Hacía una semana que no daba pie con bola. En el caso de Lluís eso era tan excepcional –él cada día, siempre, venía con su lista de noticias, grandes y pequeñas sobre la ciudad– que era imposible que se le escapara hasta a un jefe novato. Muy novato, en este caso. A Lluís le pasaba algo. No era sólo la cara larga, sino que estaba en la redacción sin estar, ausente y preocupado.

Salimos a hacer un café o una cerveza o quizás fuimos a fumar en algún rincón de aquella redacción de La Vanguardia de la calle Pelai, no recuerdo bien este detalle. Entonces Lluís fumaba mucho. Casi todos fumábamos mucho.

—¿Qué pasa, Lluís?

Él contestó sencillamente que había muerto un familiar muy próximo de manera trágica, nada fácil de asumir. No es necesario decir aquí nada más. Dio los detalles del drama con la voz rota y añadió que sentía que podía haber hecho más. Eso era lo que le tenía sin ánimo. Pero bueno, que se ponía las pilas, que no podía ser, que había que hacer el diario...

Eran otros tiempos, principios del año 1990 o 1991, y en La Vanguardia los chavales con galones podíamos hacer cosas como enviar a alguien a casa una semana porque sí, porque se tenía que recuperar. Le decías al jefe –los nuestros tenían la voz dura y el corazón blando– le parecía bien y andando.
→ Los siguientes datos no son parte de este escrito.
/-- The state a command that does not transmit leaves at an idle state. -/
def mutated (s : State) (inst : Option Instance) (draws : List Bool) (count : Nat) (c : Option Cause) : State :=
  ({ s with inst := inst, allocDraws := draws, allocCount := count }).endCommand c

theorem mutated_raise (s : State) (c : Cause) :
    ∃ draws count, s.raise c = mutated s s.inst draws count (some c) := ⟨s.allocDraws, s.allocCount, rfl⟩

/-- A draw changes only the script or its counter (R30). -/
theorem State.alloc_cases (s : State) (n : Nat) :
    (∃ a as, s.alloc n = (a, { s with allocDraws := as })) ∨
    ∃ a, s.alloc n = (a, { s with allocCount := s.allocCount + 1 }) := by
  unfold State.alloc
  split
  · exact .inl ⟨_, _, rfl⟩
  · exact .inr ⟨_, rfl⟩

/-- Everything INIT can do at an idle state. -/
theorem execInit_idle_cases (P : Params) (s : State) (n : Nat) (sp ap : Bool) (hf : s.fault = .none)
    (hr : s.run = none) :
    (∃ c draws count, execInitWith P n sp ap s = .next (mutated s s.inst draws count (some c))) ∨
    (s.inst = none ∧ (sp = true ∨ ap = true) ∧
      ∃ draws count, execInitWith P n sp ap s = .next (mutated s (some (freshInstance n sp ap)) draws count none)) := by
  rw [execInitWith, accept_idle s _ hf hr]
  by_cases hv : s.instValid = true
  · rw [if_pos hv]
    exact .inl ⟨_, s.allocDraws, s.allocCount, rfl⟩
  · have hi : s.inst = none := (State.instValid_eq_false s).1 (Bool.eq_false_iff.2 hv)
    rw [if_neg hv]
    by_cases hp : sp = false ∧ ap = false
    · rw [if_pos hp]
      exact .inl ⟨_, s.allocDraws, s.allocCount, rfl⟩
    · have hp' : sp = true ∨ ap = true := by revert hp; cases sp <;> cases ap <;> simp
      rw [if_neg hp]
      by_cases hn : n = 0
      · rw [if_pos hn]
        exact .inr ⟨hi, hp', s.allocDraws, s.allocCount, rfl⟩
      · rw [if_neg hn]
        rcases s.alloc_cases ((freshInstance n sp ap).storeBytes P) with ⟨a, as, h⟩ | ⟨a, h⟩ <;> rw [h] <;> cases a
        · exact .inl ⟨_, _, _, rfl⟩
        · exact .inr ⟨hi, hp', _, _, rfl⟩
        · exact .inl ⟨_, _, _, rfl⟩
        · exact .inr ⟨hi, hp', _, _, rfl⟩

/-- Everything a command that does not transmit can do at an idle state; for the legality of the instance its operands must
fit IDX_WIDTH. -/
theorem execWith_mutator_cases (P : Params) (i : Instr) (s : State) (hi : isShow i = false) (hf : s.fault = .none)
    (hr : s.run = none) :
    ∃ inst draws count c, execWith P i s = .next (mutated s inst draws count c) ∧
      (i.wellFormedWith P = true → InstanceChange P s.inst inst c) ∧ (c ≠ none → inst = s.inst) ∧
      ∀ x ∈ s.inst, ∀ y ∈ inst, y.n = x.n ∧ y.syncEn = x.syncEn ∧ y.asyncEn = x.asyncEn := by
  have same : ∀ {inst c}, InstanceChange P s.inst inst c →
      (i.wellFormedWith P = true → InstanceChange P s.inst inst c) ∧ (c ≠ none → inst = s.inst) ∧
        ∀ x ∈ s.inst, ∀ y ∈ inst, y.n = x.n ∧ y.syncEn = x.syncEn ∧ y.asyncEn = x.asyncEn :=
    fun h => ⟨fun _ => h, h.kept, h.config⟩
  have noInstance : ∀ body, s.inst = none → ∃ draws count,
      accept s (withInstance s body) = .next (mutated s s.inst draws count (some .noInstance)) :=
    fun body hn => ⟨s.allocDraws, s.allocCount, by rw [accept_idle s _ hf hr, withInstance_none s _ hn]; rfl⟩
  cases i with
  | init n sp ap =>
    rcases execInit_idle_cases P s n sp ap hf hr with ⟨c, draws, count, h⟩ | ⟨hn, hp, draws, count, h⟩
    · exact ⟨_, _, _, _, h, same (.refl ..)⟩
    · refine ⟨_, _, _, _, h, fun hw => ⟨fun h => absurd rfl h, fun _ y hy => ?_, fun x hx => ?_⟩,
        fun h => absurd rfl h, fun x hx => ?_⟩
      · cases hy
        exact ⟨show n < _ from (by simpa [Instr.wellFormedWith, Params.fits] using hw), hp, Memory.wf_nil,
          by simp [freshInstance]⟩
      all_goals rw [hn] at hx; cases hx
  | setPixel index r g b =>
    cases hn : s.inst with
    | none => obtain ⟨d, k, h⟩ := noInstance _ hn; exact ⟨_, d, k, _, h, hn ▸ same (.refl ..)⟩
    | some x =>
      rw [execWith, execSetPixelWith, accept_idle s _ hf hr, withInstance_some s _ x hn]
      by_cases h : x.hasPixel index = true
      · have hlt : index < x.n := by simpa [Instance.hasPixel] using h
        rw [if_pos h, setOnePixel_ok P x index _ hlt]
        refine ⟨_, s.allocDraws, s.allocCount, none, rfl, hn ▸ same (hn ▸ .write P x _ fun hw =>
          ⟨Memory.writePixel_wf _ _ _ _ ?_, Memory.writePixel_range _ _ _ _ _ hlt ?_⟩)⟩
        · unfold setPixelBase
          split
          · exact Memory.clearBelow_wf _ _ _ hw.2.2.1
          · exact hw.2.2.1
        · unfold setPixelBase
          split
          · exact Memory.clearBelow_range _ _ _ _ (Nat.le_refl _) hw.2.2.2
          · exact hw.2.2.2
      · rw [if_neg h]
        exact ⟨_, s.allocDraws, s.allocCount, some .indexRange, rfl, hn ▸ same (.refl ..)⟩
  | setMulti indices r g b =>
    cases hn : s.inst with
    | none => obtain ⟨d, k, h⟩ := noInstance _ hn; exact ⟨_, d, k, _, h, hn ▸ same (.refl ..)⟩
    | some x =>
      rw [execWith, execSetMultiWith, accept_idle s _ hf hr, withInstance_some s _ x hn]
      simp only [Instance.clearPixels_ok P x x.n (Nat.le_refl _), Instance.setListed_ok]
      exact ⟨_, s.allocDraws, s.allocCount, none, rfl, hn ▸ same (hn ▸ .write P x _ fun hw =>
        ⟨Memory.writeListed_wf _ _ _ _ _ (Memory.clearBelow_wf _ _ _ hw.2.2.1),
          Memory.writeListed_range _ _ _ _ _ (Memory.clearBelow_range _ _ _ _ (Nat.le_refl _) hw.2.2.2)⟩)⟩
  | clear =>
    cases hn : s.inst with
    | none => obtain ⟨d, k, h⟩ := noInstance _ hn; exact ⟨_, d, k, _, h, hn ▸ same (.refl ..)⟩
    | some x =>
      rw [execWith, execClearWith, accept_idle s _ hf hr, withInstance_some s _ x hn,
        Instance.clearPixels_ok P x x.n (Nat.le_refl _)]
      exact ⟨_, s.allocDraws, s.allocCount, none, rfl, hn ▸ same (hn ▸ .write P x _ fun hw =>
        ⟨Memory.clearBelow_wf _ _ _ hw.2.2.1, Memory.clearBelow_range _ _ _ _ (Nat.le_refl _) hw.2.2.2⟩)⟩
  | deinit =>
    cases hn : s.inst with
    | none => obtain ⟨d, k, h⟩ := noInstance _ hn; exact ⟨_, d, k, _, h, hn ▸ same (.refl ..)⟩
    | some x =>
      rw [execWith, execDeinit, accept_idle s _ hf hr, withInstance_some s _ x hn]
      exact ⟨none, s.allocDraws, s.allocCount, none, rfl,
        hn ▸ same ⟨fun h => absurd rfl h, by simp, by simp⟩⟩
  | showSync => cases hi
  | showAsync => cases hi

/-! ### What a show keeps, from any state -/

/-- What the steps of a show keep: everything but the show record, STATUS and its cause, TRACE and the events. -/
structure ShowKeeps (s t : State) : Prop where
  inst : t.inst = s.inst
  fault : t.fault = s.fault
  commands : t.commands = s.commands
  allocDraws : t.allocDraws = s.allocDraws
  allocCount : t.allocCount = s.allocCount

theorem ShowKeeps.trans {s t u : State} (h : ShowKeeps s t) (h' : ShowKeeps t u) : ShowKeeps s u :=
  ⟨h'.inst.trans h.inst, h'.fault.trans h.fault, h'.commands.trans h.commands, h'.allocDraws.trans h.allocDraws,
    h'.allocCount.trans h.allocCount⟩

/-- Issuing at a position adds at most one entry, and none only where the show ends. -/
theorem issueAt_next (P : Params) (x : Instance) (run : ShowRun) (s t : State) (pos : Option SeqPos)
    (h : issueAt P x run s pos = .next t) :
    ShowKeeps s t ∧ t.portEvents = s.portEvents ∧
      ((t.busy = false ∧ t.trace = s.trace) ∨ ∃ e, t.trace = s.trace ++ [e]) := by
  match pos, h with
  | none, h => cases h; exact ⟨⟨rfl, rfl, rfl, rfl, rfl⟩, rfl, .inl ⟨by simp, rfl⟩⟩
  | some (.reset j), h => cases h; exact ⟨⟨rfl, rfl, rfl, rfl, rfl⟩, rfl, .inr ⟨_, rfl⟩⟩
  | some (.data p c k), h =>
    rw [issueAt, issueGroup] at h
    split at h
    · cases h
    · cases h; exact ⟨⟨rfl, rfl, rfl, rfl, rfl⟩, rfl, .inr ⟨_, rfl⟩⟩

/-- An OK answers the outstanding call and adds at most one entry. -/
theorem callAnsweredOk_next (P : Params) (s t : State) (h : callAnsweredOk P s = .next t) :
    ShowKeeps s t ∧ t.portEvents = s.portEvents ∧
      ((t.busy = false ∧ t.trace = answerLast .ok s.trace) ∨ ∃ e, t.trace = answerLast .ok s.trace ++ [e]) := by
  rw [callAnsweredOk] at h
  split at h
  · exact ⟨⟨(issueAt_next _ _ _ _ _ _ h).1.inst, (issueAt_next _ _ _ _ _ _ h).1.fault,
      (issueAt_next _ _ _ _ _ _ h).1.commands, (issueAt_next _ _ _ _ _ _ h).1.allocDraws,
      (issueAt_next _ _ _ _ _ _ h).1.allocCount⟩, (issueAt_next _ _ _ _ _ _ h).2⟩
  · cases h

/-- Everything a show keeps while it runs through events, how TRACE grows, and that the events left are the last of them. -/
theorem runShow_next (P : Params) (es : List PortEvent) (s t : State) (h : runShow P es s = .next t) :
    ShowKeeps s t ∧ t.portEvents <:+ es ∧
      (t.trace = s.trace ∨ ∃ a new, a ≠ .pending ∧ t.trace = answerLast a s.trace ++ new) := by
  induction es generalizing s with
  | nil => cases h; exact ⟨⟨rfl, rfl, rfl, rfl, rfl⟩, List.suffix_refl _, .inl rfl⟩
  | cons e es ih =>
    cases e with
    | command bytes => cases h; exact ⟨⟨rfl, rfl, rfl, rfl, rfl⟩, List.suffix_refl _, .inl rfl⟩
    | fail =>
      cases h
      exact ⟨⟨rfl, rfl, rfl, rfl, rfl⟩, List.suffix_cons _ _, .inr ⟨.fail, [], by decide, by simp [callAnsweredFail]⟩⟩
    | ok =>
      rw [runShow] at h
      obtain ⟨u, hu, h⟩ := andThen_eq_next h
      obtain ⟨hk, -, htr⟩ := callAnsweredOk_next P s u hu
      split at h
      · rename_i hb
        obtain ⟨hk', hsuf, htr'⟩ := ih u h
        refine ⟨hk.trans hk', hsuf.trans (List.suffix_cons _ _), .inr ?_⟩
        rcases htr with ⟨hb', -⟩ | ⟨e, he⟩
        · rw [hb'] at hb; cases hb
        · rcases htr' with heq | ⟨a, new, ha, heq⟩
          · exact ⟨.ok, [e], by decide, heq.trans he⟩
          · rw [he, answerLast_append] at heq
            exact ⟨.ok, { e with answer := a } :: new, by decide, by rw [heq]; simp⟩
      · cases h
        refine ⟨⟨hk.inst, hk.fault, hk.commands, hk.allocDraws, hk.allocCount⟩, List.suffix_cons _ _, .inr ?_⟩
        rcases htr with ⟨-, he⟩ | ⟨e, he⟩
        · exact ⟨.ok, [], by decide, by simpa using he⟩
        · exact ⟨.ok, [e], by decide, he⟩

/-! ### The machine with its parameters as an argument -/

/-- At this hardware's values the parametric meaning is the meaning. -/
theorem execWith_hw : execWith Config.hw = exec := by
  funext i s
  cases i <;> rfl

theorem stepWith_hw : stepWith Config.hw = step := by
  funext s
  rw [stepWith, execWith_hw]
  rfl

/-! ### A command and a step, from any state -/

/-- Every command begins with the entry guard (R211). -/
theorem execWith_eq_accept (P : Params) (i : Instr) :
    ∃ body : State → Outcome, ∀ s, execWith P i s = accept s (body s) := by
  cases i
  all_goals exact ⟨_, fun _ => rfl⟩

/-- Where a command answers a next state: it sets FAULT while BUSY = 1, or it executes at an idle state. -/
theorem execWith_next_cases (P : Params) (i : Instr) (s t : State) (h : execWith P i s = .next t) :
    (s.fault = .none ∧ s.busy = true ∧ t = s.concurrentAccess) ∨ s.Idle := by
  obtain ⟨body, hb⟩ := execWith_eq_accept P i
  rw [hb] at h
  rcases accept_cases s (body s) with ⟨_, e⟩ | ⟨h1, h2, e⟩ | ⟨h1, h2, e⟩
  · rw [e] at h; cases h
  · rw [e] at h; cases h; exact .inl ⟨h1, h2, rfl⟩
  · exact .inr ⟨h1, h2⟩

/-- Where an illegal command answers a next state (R87, R211). -/
theorem execIllegal_next_cases (s t : State) (h : execIllegal s = .next t) :
    (s.busy = true ∧ t = s.concurrentAccess) ∨ (s.Idle ∧ t = s.raise .illegalCommand) := by
  rw [execIllegal] at h
  rcases accept_cases s (.next (s.raise .illegalCommand)) with ⟨_, e⟩ | ⟨_, h2, e⟩ | ⟨h1, h2, e⟩
  · rw [e] at h; cases h
  · rw [e] at h; cases h; exact .inl ⟨h2, rfl⟩
  · rw [e] at h; cases h; exact .inr ⟨⟨h1, h2⟩, rfl⟩

/-- The state a fetched command finds: the bytes taken from the stream of an idle block, or the event from a waiting show. -/
def Taken (s u : State) : Prop :=
  (s.run = none ∧ ∃ rest, u = { s with commands := rest }) ∨
  (s.busy = true ∧ ∃ bytes es, s.portEvents = .command bytes :: es ∧ u = { s with portEvents := es })

/-- Everything a fetch can answer. -/
theorem fetchWith_cases (P : Params) (s : State) :
    (s.fault = .concurrentAccess ∧ fetchWith P s = .dead) ∨
    (s.fault = .none ∧
      (fetchWith P s = .wait ∨ fetchWith P s = .truncated ∨
        (fetchWith P s = .answered ∧ s.busy = true ∧ ∃ e es, s.portEvents = e :: es ∧ (e = .ok ∨ e = .fail)) ∨
        ∃ u, ((∃ i, fetchWith P s = .command i u ∧ i.wellFormedWith P = true) ∨ fetchWith P s = .illegal u) ∧ Taken s u)) := by
  cases hf : s.fault with
  | concurrentAccess => exact .inl ⟨rfl, by simp [fetchWith, hf]⟩
  | none =>
    refine .inr ⟨rfl, ?_⟩
    cases hr : s.run with
    | none =>
      cases hc : s.commands with
      | nil => exact .inl (by simp [fetchWith, hf, hr, hc])
      | cons b bs =>
        have hfetch : fetchWith P s = fetchBytes P (b :: bs) fun rest => { s with commands := rest } := by
          simp only [fetchWith, hf, hr, hc]
        cases hd : decodeWith P (b :: bs) with
        | truncated => exact .inr (.inl (by simp only [hfetch, fetchBytes, hd]))
        | command i rest =>
          exact .inr (.inr (.inr ⟨_, .inl ⟨i, by simp only [hfetch, fetchBytes, hd], decodeWith_wellFormed hd⟩,
            .inl ⟨hr, rest, rfl⟩⟩))
        | illegal why rest =>
          exact .inr (.inr (.inr ⟨_, .inr (by simp only [hfetch, fetchBytes, hd]), .inl ⟨hr, rest, rfl⟩⟩))
    | some run =>
      have hb : s.busy = true := by simp [State.busy, hr]
      cases hc : s.portEvents with
      | nil => exact .inl (by simp [fetchWith, hf, hr, hc])
      | cons e es =>
        cases e with
        | ok => exact .inr (.inr (.inl ⟨by simp [fetchWith, hf, hr, hc], hb, _, _, rfl, .inl rfl⟩))
        | fail => exact .inr (.inr (.inl ⟨by simp [fetchWith, hf, hr, hc], hb, _, _, rfl, .inr rfl⟩))
        | command bytes =>
          have hfetch : fetchWith P s = fetchBytes P bytes fun _ => { s with portEvents := es } := by
            simp only [fetchWith, hf, hr, hc]
          cases hd : decodeWith P bytes with
          | truncated => exact .inr (.inl (by simp only [hfetch, fetchBytes, hd]))
          | command i rest =>
            exact .inr (.inr (.inr ⟨_, .inl ⟨i, by simp only [hfetch, fetchBytes, hd], decodeWith_wellFormed hd⟩,
              .inr ⟨hb, _, _, hc, rfl⟩⟩))
          | illegal why rest =>
            exact .inr (.inr (.inr ⟨_, .inr (by simp only [hfetch, fetchBytes, hd]), .inr ⟨hb, _, _, hc, rfl⟩⟩))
En una semana, Lluís estaba con el empuje de siempre.

Fue el único momento en diez años que lo vi flojo, o sea sin traer cada mediodía sus noticias, sus historias, sus ideas.

El recuerdo más claro de Lluís era que trabajaba y trabajaba. Llamaba cada santa mañana antes de la reunión, siempre antes, para decir que tenía o tendría esto y aquello y cuántas páginas había aquel día y qué tal todo. No era el único, pero la gente así tampoco era –no es– mucha. Le preguntabas alguna cosa que no sabía y respondía que no lo sabía. Le pedías un teléfono de alguien que... y, pam, tenía uno o dos o tres teléfonos de alguien que... Así todo. Para un chaval que arrancaba como jefe de sección, tener gente como Lluís era una suerte colosal. Colosal.

Escribir no era lo suyo. Lo sabía muy bien y no le costaba nada advertirlo: eh, lo he escrito muy rápido, míratelo bien eh. Lo suyo era la calle, el intríngulis municipal de Barcelona, las noticias. Se las sabía todas y conocía a todo el mundo en la ciudad. Es lo que hace un buen reportero –y él lo era.

Hombre poco nostálgico, al menos aquellos años, siempre guardaba un recuerdo muy feliz para la redacción del Correu, que juzgaba fantástica porque todo el mundo trabajaba mezclado con todo el mundo, "no como en estas redacciones de ahora (las de los años 90), donde todo el mundo queda lejos y casi no se puede hablar".

Siempre podías contar con él. Discutía poco, nunca pedía nada, sumaba mucho, apenas se enfadaba y ayudaba a todo el mundo. No era que no tuviera ideas y que se acomodara al viento que soplaba. Qué va. Al contrario. Tenía su posición política y no la escondía demasiado. Pero también ponía en juego la virtud enorme de separar sus convicciones de su trabajo. Es complicado. Pocas profesiones piden este esfuerzo –juez, profesor...– y ninguna con la exigencia del periodismo. Lluís tenía eso. Es de buen periodista –y él lo era.

 

Lluís Sierra Dib ha muerto de cáncer este domingo en el Hospital de Sant Pau. Tenía 61 años. Había nacido en Barcelona y vivía en Sant Celoni. Se licenció en periodismo en la Universidad Autónoma de Barcelona. Hacía de periodista desde 1976. Era el decano de los reporteros locales de Barcelona. Trabajaba en La Vanguardia desde 1986. Antes lo había hecho al Noticiero Universal, El Correo Catalán y el Hoy.